# What the task requires:
Each line of the records that includes "viewCodes" should be found and copied.

# Supplied records:

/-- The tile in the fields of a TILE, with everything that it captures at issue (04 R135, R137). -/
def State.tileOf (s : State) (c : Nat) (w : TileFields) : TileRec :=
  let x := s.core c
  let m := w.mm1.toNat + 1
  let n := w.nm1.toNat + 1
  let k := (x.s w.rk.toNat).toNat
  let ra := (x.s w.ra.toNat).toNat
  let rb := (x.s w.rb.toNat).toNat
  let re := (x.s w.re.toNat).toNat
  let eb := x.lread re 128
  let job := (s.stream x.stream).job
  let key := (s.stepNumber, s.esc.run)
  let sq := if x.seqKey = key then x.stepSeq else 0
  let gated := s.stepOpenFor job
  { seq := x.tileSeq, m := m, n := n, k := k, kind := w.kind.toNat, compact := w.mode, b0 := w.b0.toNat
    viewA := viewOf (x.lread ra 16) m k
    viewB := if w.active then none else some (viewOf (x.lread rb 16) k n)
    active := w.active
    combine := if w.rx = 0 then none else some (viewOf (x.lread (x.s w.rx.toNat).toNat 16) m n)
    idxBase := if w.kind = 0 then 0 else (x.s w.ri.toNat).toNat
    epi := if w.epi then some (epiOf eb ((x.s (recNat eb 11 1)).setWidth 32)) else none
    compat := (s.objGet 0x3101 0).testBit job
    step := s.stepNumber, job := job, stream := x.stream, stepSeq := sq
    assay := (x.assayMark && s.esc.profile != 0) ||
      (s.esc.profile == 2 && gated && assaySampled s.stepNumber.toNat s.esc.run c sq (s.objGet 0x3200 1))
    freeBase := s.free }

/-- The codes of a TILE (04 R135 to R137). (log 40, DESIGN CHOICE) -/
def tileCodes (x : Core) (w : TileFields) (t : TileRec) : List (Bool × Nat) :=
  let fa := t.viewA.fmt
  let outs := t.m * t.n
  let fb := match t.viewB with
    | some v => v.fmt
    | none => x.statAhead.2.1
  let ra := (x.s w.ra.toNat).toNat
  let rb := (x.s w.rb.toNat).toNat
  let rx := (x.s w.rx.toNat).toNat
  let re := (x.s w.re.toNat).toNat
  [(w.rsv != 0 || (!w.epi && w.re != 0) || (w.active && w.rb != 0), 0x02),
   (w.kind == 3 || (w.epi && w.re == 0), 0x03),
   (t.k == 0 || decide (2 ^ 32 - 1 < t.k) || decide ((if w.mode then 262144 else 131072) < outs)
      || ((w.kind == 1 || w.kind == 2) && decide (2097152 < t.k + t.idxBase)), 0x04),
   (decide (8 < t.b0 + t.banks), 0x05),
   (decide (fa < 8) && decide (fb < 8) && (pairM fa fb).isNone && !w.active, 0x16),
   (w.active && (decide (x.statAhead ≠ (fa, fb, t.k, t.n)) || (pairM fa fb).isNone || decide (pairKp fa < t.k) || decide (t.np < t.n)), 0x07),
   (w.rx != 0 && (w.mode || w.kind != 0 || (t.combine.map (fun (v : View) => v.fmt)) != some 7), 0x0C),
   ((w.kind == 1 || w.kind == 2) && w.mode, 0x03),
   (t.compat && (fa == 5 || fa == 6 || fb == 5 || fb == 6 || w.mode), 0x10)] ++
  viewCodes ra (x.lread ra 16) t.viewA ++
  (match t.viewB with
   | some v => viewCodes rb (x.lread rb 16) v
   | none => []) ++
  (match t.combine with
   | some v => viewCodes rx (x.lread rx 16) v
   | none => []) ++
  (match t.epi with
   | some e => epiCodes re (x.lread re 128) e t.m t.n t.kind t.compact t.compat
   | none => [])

# Finished task:
  viewCodes ra (x.lread ra 16) t.viewA ++
   | some v => viewCodes rb (x.lread rb 16) v
   | some v => viewCodes rx (x.lread rx 16) v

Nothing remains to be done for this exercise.